"Orangutans learn to trade favour" ran the BBC website on Christmas Eve
“Orangutans can help each other get food by trading tokens, scientists have discovered - but only if the help goes in both directions.”
We read that researchers from the University of St Andrews have found that orangutans can learn the value of tokens and trade them, helping each other win bananas. Two orangutans - Bim and Dok - from Leipzig Zoo, Germany, were especially good at helping each other.
Initially, they were given several sets of tokens, and learned the value of the different types. An animal could exchange one type for bananas for itself, another type could be used to gain bananas for a partner, and a third had no value.
Dok, the female, was especially good at swapping tokens to get bananas for Bim, the male. But he was less interested in trading tokens that would win bananas for her.
As she became less willing to help him out, Bim responded by trading more and more, until their efforts were more or less equal.
What fascinated me in this report is the assumption that this suggests Orangutans are something like humans. I don't know about you, but that is sort of the behaviour I would expect from animals (although they are maybe rather better at it than we had realised!)
Of course, there is nothing wrong in trade! We need it – indeed, lots more of it. But trading isn't what makes us human!
I think tonight is about what makes us human. The ability to rise above self interest, selfishness if you like, and to put someone else first. Bethlehem is where it first happened.
God gave his Son, as a gift, pure gift, knowing we would kill him. But because by giving His Son he would be able to welcome His Son's killers into His eternity – heaven we sometimes call it.
Not that people hadn't been unselfish before Jesus. But no-one had taught that it was the supreme good. And certainly no-one had ever lived it out.
Jesus came into the world so that we might look not downwards to Orangutans, but upwards to Him
This last week I spoke with the family of someone who had died. He had had a miserable childhood, rejected and taken into care. The sort of childhood that is used to explain why some of the awful criminals in the news do the awful thing they do.
But this man had lived differently. He had risen to the challenge. He had lived an adult life full of love for the new family he made through marriage. He had risen above his circumstances.
Christ comes into the world and calls us to rise above – rise above all we face, and become truly human. But not just rise above. He shows us how trust in the Father will see us through all things – even death. Indeed, trust in the Father through Jesus is the only way to living a truly human, eternal, life.
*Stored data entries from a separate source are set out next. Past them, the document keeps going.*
-- ==== Sys2Proof/Tests/Slice0.lean ====
section
/-!
SUPPORT. Tests of single steps, decodings and builds against the vectors of spec/95_test_vectors.md, and for every statement of
Certificates/Slice0/Obligations.lean that has hypotheses a state and operands that meet them.

Every state here is built on the example configuration EX, which is no board's wiring.
-/

namespace Sys2Proof.Tests

open Sys2Proof.Machine

/-! ## Helpers -/

/-- What `f` reads of a next state. -/
def after {α : Type} (r : Result) (f : State → α) : Option α :=
  match r with
  | .next t => some (f t)
  | .fault _ => none
  | .refused _ => none

/-- The answer is a next state with `f` true of it. -/
def endsIn (r : Result) (f : State → Bool) : Bool := (after r f).getD false

/-- The fault an answer stops with. -/
def faultOf (r : Result) : Option Fault :=
  match r with
  | .next _ => none
  | .fault f => some f
  | .refused _ => none

/-- Why a build is refused. -/
def refusalOf (a : ConfigArgs) : Option ConfigRefusal :=
  match a.build with
  | .ok _ => none
  | .error e => some e

/-- The arguments that build EX. -/
def exArgs : ConfigArgs where
  sharedLineBit := ![0, 1, 2, 4]
  maskBit := ![0, 1, 2, 3, 4, 5, 6, 7]
  high := ![0, 1, 1, 2, 2, 3, 0, 2]
  low := ![1, 0, 2, 1, 3, 2, 2, 0]
  settleRaw := 2

/-- EX with `MASK_STEP_KIND` = `SHIFT_FILL`. -/
def exFill : Config := { Config.ex with maskStepKind := .shiftFill }

/-- EX with `STEP_DELAY` = 1. -/
def fastBoard : Board := { config := { Config.ex with stepDelay := 1#8 } }

/-- A block on EX after a reset whose draw of `LAT` was 0x5A, one toggle before the end of its settle wait. -/
def fresh : State where
  ctrlState := sSettle
  mask := 0#8
  phaseCnt := 0#4
  selPhase := 0#3
  selLit := false
  dirShadow := 0xFF#8
  dir := 0xFF#8
  lat := 0x5A#8
  toggleCnt := 64#8
  settleCnt := 1#8
  lastMsb := false
  rst := false
  tmr := 0
  history := [.reset]
  board := {}
  drawNo := 1

/-- The start of program P1 (spec/95_test_vectors.md section 4): a lit refresh of phase 3 has just ended. -/
def litThree : State :=
  { fresh with
    ctrlState := sSchPoll, mask := 0x08#8, phaseCnt := 3#4, selPhase := 3#3, selLit := true, dirShadow := 0xF9#8,
    dir := 0xF9#8, lat := 0x04#8, toggleCnt := 7#8, settleCnt := 0#8, lastMsb := true }

/-- A dark refresh of phase 4 has ended, and the next one is of phase 3, lit. -/
def beforeThree : State :=
  { litThree with ctrlState := sDrvSel, phaseCnt := 4#4, selPhase := 4#3, selLit := false, dirShadow := 0xFF#8, dir := 0xFF#8 }

/-- Inside the lit refresh of phase 3, before `DRV.LVL`, with the history of that refresh. -/
def levelThree : State :=
  { litThree with
    ctrlState := sDrvLvl, dirShadow := 0xFF#8, dir := 0xFF#8, lat := 0x5A#8,
    history := [.reset, .shadowWrite 0xFF#8, .dirWrite 0xFF#8] }

/-- Inside the lit refresh of phase 3, before `DRV.EN`. -/
def enableThree : State :=
  { levelThree with
    ctrlState := sDrvEn, lat := 0x04#8, history := [.reset, .shadowWrite 0xFF#8, .dirWrite 0xFF#8, .latWrite 0x04#8] }

/-- A step without reset whose timer bit is 0. -/
def low : Input := ⟨false, 0x00⟩

/-- A step without reset whose timer bit is 1, the bits below it set or not. -/
def high : Input := ⟨false, 0x80⟩

/-! ## Ill-formed configurations, and the reserved word -/

theorem test_ex_accepted : refusalOf exArgs = none ∧ exArgs.config = Config.ex := by decide
theorem test_lines_repeat : refusalOf { exArgs with sharedLineBit := ![0, 1, 1, 4] } = some .linesRepeat := by decide
theorem test_line_outside : refusalOf { exArgs with sharedLineBit := ![0, 1, 2, 8] } = some .lineOutsidePort := by decide
theorem test_entry_outside :
    refusalOf { exArgs with high := ![4, 1, 1, 2, 2, 3, 0, 2] } = some .entryOutOfRange := by decide
theorem test_high_is_low : refusalOf { exArgs with low := ![1, 0, 1, 1, 3, 2, 2, 0] } = some .highIsLow := by decide
theorem test_mask_bit_twice :
    refusalOf { exArgs with maskBit := ![0, 1, 2, 3, 4, 5, 6, 0] } = some .maskBitsNotBijective := by decide
theorem test_pair_twice :
    refusalOf { exArgs with high := ![0, 1, 1, 2, 2, 3, 0, 0], low := ![1, 0, 2, 1, 3, 2, 2, 1] } =
      some .pairsRepeat := by decide
theorem test_step_delay_bounds :
    refusalOf { exArgs with stepDelay := 0 } = some .stepDelayOutOfRange ∧
      refusalOf { exArgs with stepDelay := 256 } = some .stepDelayOutOfRange ∧
      refusalOf { exArgs with stepDelay := 1 } = none ∧ refusalOf { exArgs with stepDelay := 255 } = none := by decide
theorem test_settle_raw_never_refused :
    refusalOf { exArgs with settleRaw := 0 } = none ∧ refusalOf { exArgs with settleRaw := 1000 } = none := by decide
theorem test_reserved_word_illegal : ¬ Opw.Legal 0b0111#4 := by decide

/-! ## Decoding (section 3.9) and the derived operands (section 1) -/

/-- Q1 to Q9, each word written out as {`RST`, `CTRL_STATE`}. -/
theorem test_decode_words :
    decode 0b0000#4 = .ok .setPoll ∧ decode 0b0001#4 = .ok .drvSel ∧ decode 0b0010#4 = .ok .drvOff ∧
      decode 0b0011#4 = .ok .drvLvl ∧ decode 0b0100#4 = .ok .drvEn ∧ decode 0b0101#4 = .ok .schPoll ∧
      decode 0b0110#4 = .ok .schStep ∧ decode 0b0111#4 = .error .reservedCtrlState ∧
      decode 0b1000#4 = .ok .reset ∧ decode 0b1111#4 = .ok .reset := by decide
theorem test_table_words :
    decodeTableWord 4 6 = some .schStep ∧ decodeTableWord 8 13 = some .reset ∧ decodeTableWord 4 7 = none ∧
      decodeTableWord 8 0x21 = none := by decide
/-- A table word placed for the next step is the word that step decodes. -/
theorem test_fetch_word :
    decode (fresh.withFetchWord 4 3).opw = .ok .drvLvl ∧ decode (fresh.withFetchWord 4 8).opw = .ok .reset ∧
      decode (fresh.withFetchWord 8 0).opw = .ok .setPoll := by decide
theorem test_packed_entries :
    (List.finRange 8).map (fun p => packEntry (Config.ex.entry p)) =
      [0x01#7, 0x14#7, 0x26#7, 0x39#7, 0x4B#7, 0x5E#7, 0x62#7, 0x78#7] := by decide
/-- The mask bit of a phase is its entry's and not the phase's number (section 3.1, last sentence). -/
theorem test_mask_bit_by_table :
    let swapped : Board := { config := { Config.ex with phaseTable := (Config.ex.phaseTable.set 3 ⟨6, 2, 1⟩).set 6 ⟨3, 0, 2⟩ } }
    ({ fresh with board := swapped, mask := 0x40#8 } : State).maskBitOf 3#3 = true := by decide
theorem test_vector_table :
    Config.ex.sharedMask = 0x17#8 ∧ Config.ex.vectorTable =
      [(0xFC#8, 0x01#8), (0xFC#8, 0x02#8), (0xF9#8, 0x02#8), (0xF9#8, 0x04#8), (0xEB#8, 0x04#8), (0xEB#8, 0x10#8),
        (0xFA#8, 0x01#8), (0xFA#8, 0x04#8)] := by decide
/-- W6: the clamp and its flag, at both bounds and past them. -/
theorem test_settle_clamp :
    [0, 1, 2, 255, 256, -7].map (fun r => ({ Config.ex with settleRaw := r } : Config).settleToggles) =
        [1#8, 1#8, 2#8, 255#8, 255#8, 1#8] ∧
      [0, 1, 255, 256].map (fun r => ({ Config.ex with settleRaw := r } : Config).clamped) =
        [true, false, false, true] := by decide
/-- M1 to M11 under both kinds. -/
theorem test_mask_step :
    [0x00#8, 0x01#8, 0x40#8, 0x80#8, 0x03#8, 0x81#8, 0xC0#8, 0xFF#8, 0x55#8, 0xAA#8, 0x7F#8].map Config.ex.maskStep =
        [0x01#8, 0x02#8, 0x80#8, 0x01#8, 0x06#8, 0x03#8, 0x81#8, 0xFF#8, 0xAA#8, 0x55#8, 0xFE#8] ∧
      [0x00#8, 0x01#8, 0x40#8, 0x80#8, 0x03#8, 0x81#8, 0xC0#8, 0xFF#8, 0x55#8, 0xAA#8, 0x7F#8].map exFill.maskStep =
        [0x01#8, 0x02#8, 0x80#8, 0x01#8, 0x06#8, 0x02#8, 0x80#8, 0xFE#8, 0xAA#8, 0x54#8, 0xFE#8] := by decide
There is much to face. Woolworth's speaks for so much. It is being almost demolished in front of our eyes. All that we love and grew up with – Ladybird clothes, etc. - gone. Others are joining them. There is so much uncertainty.
Tonight, we remember and recall that in the midst of all this, what really matters has not changed
When people is dying, no-one ever says, I wish I had worked harder, I wish I hard earned more money. What they say is, I wish I had spent more time with my family. Deep down we know what really matters.
And what really matters – that we are loved by God and who holds out his arms to us to draw us into his family, has not changed.
And God who welcomes us when we turn to him, will then strengthen us into the new year where so much seems to be falling apart, enabling us to, by His Spirit, rise above the things around us, and, full of trust in God, be those who go out to love others, not those who learn to be Orangutans.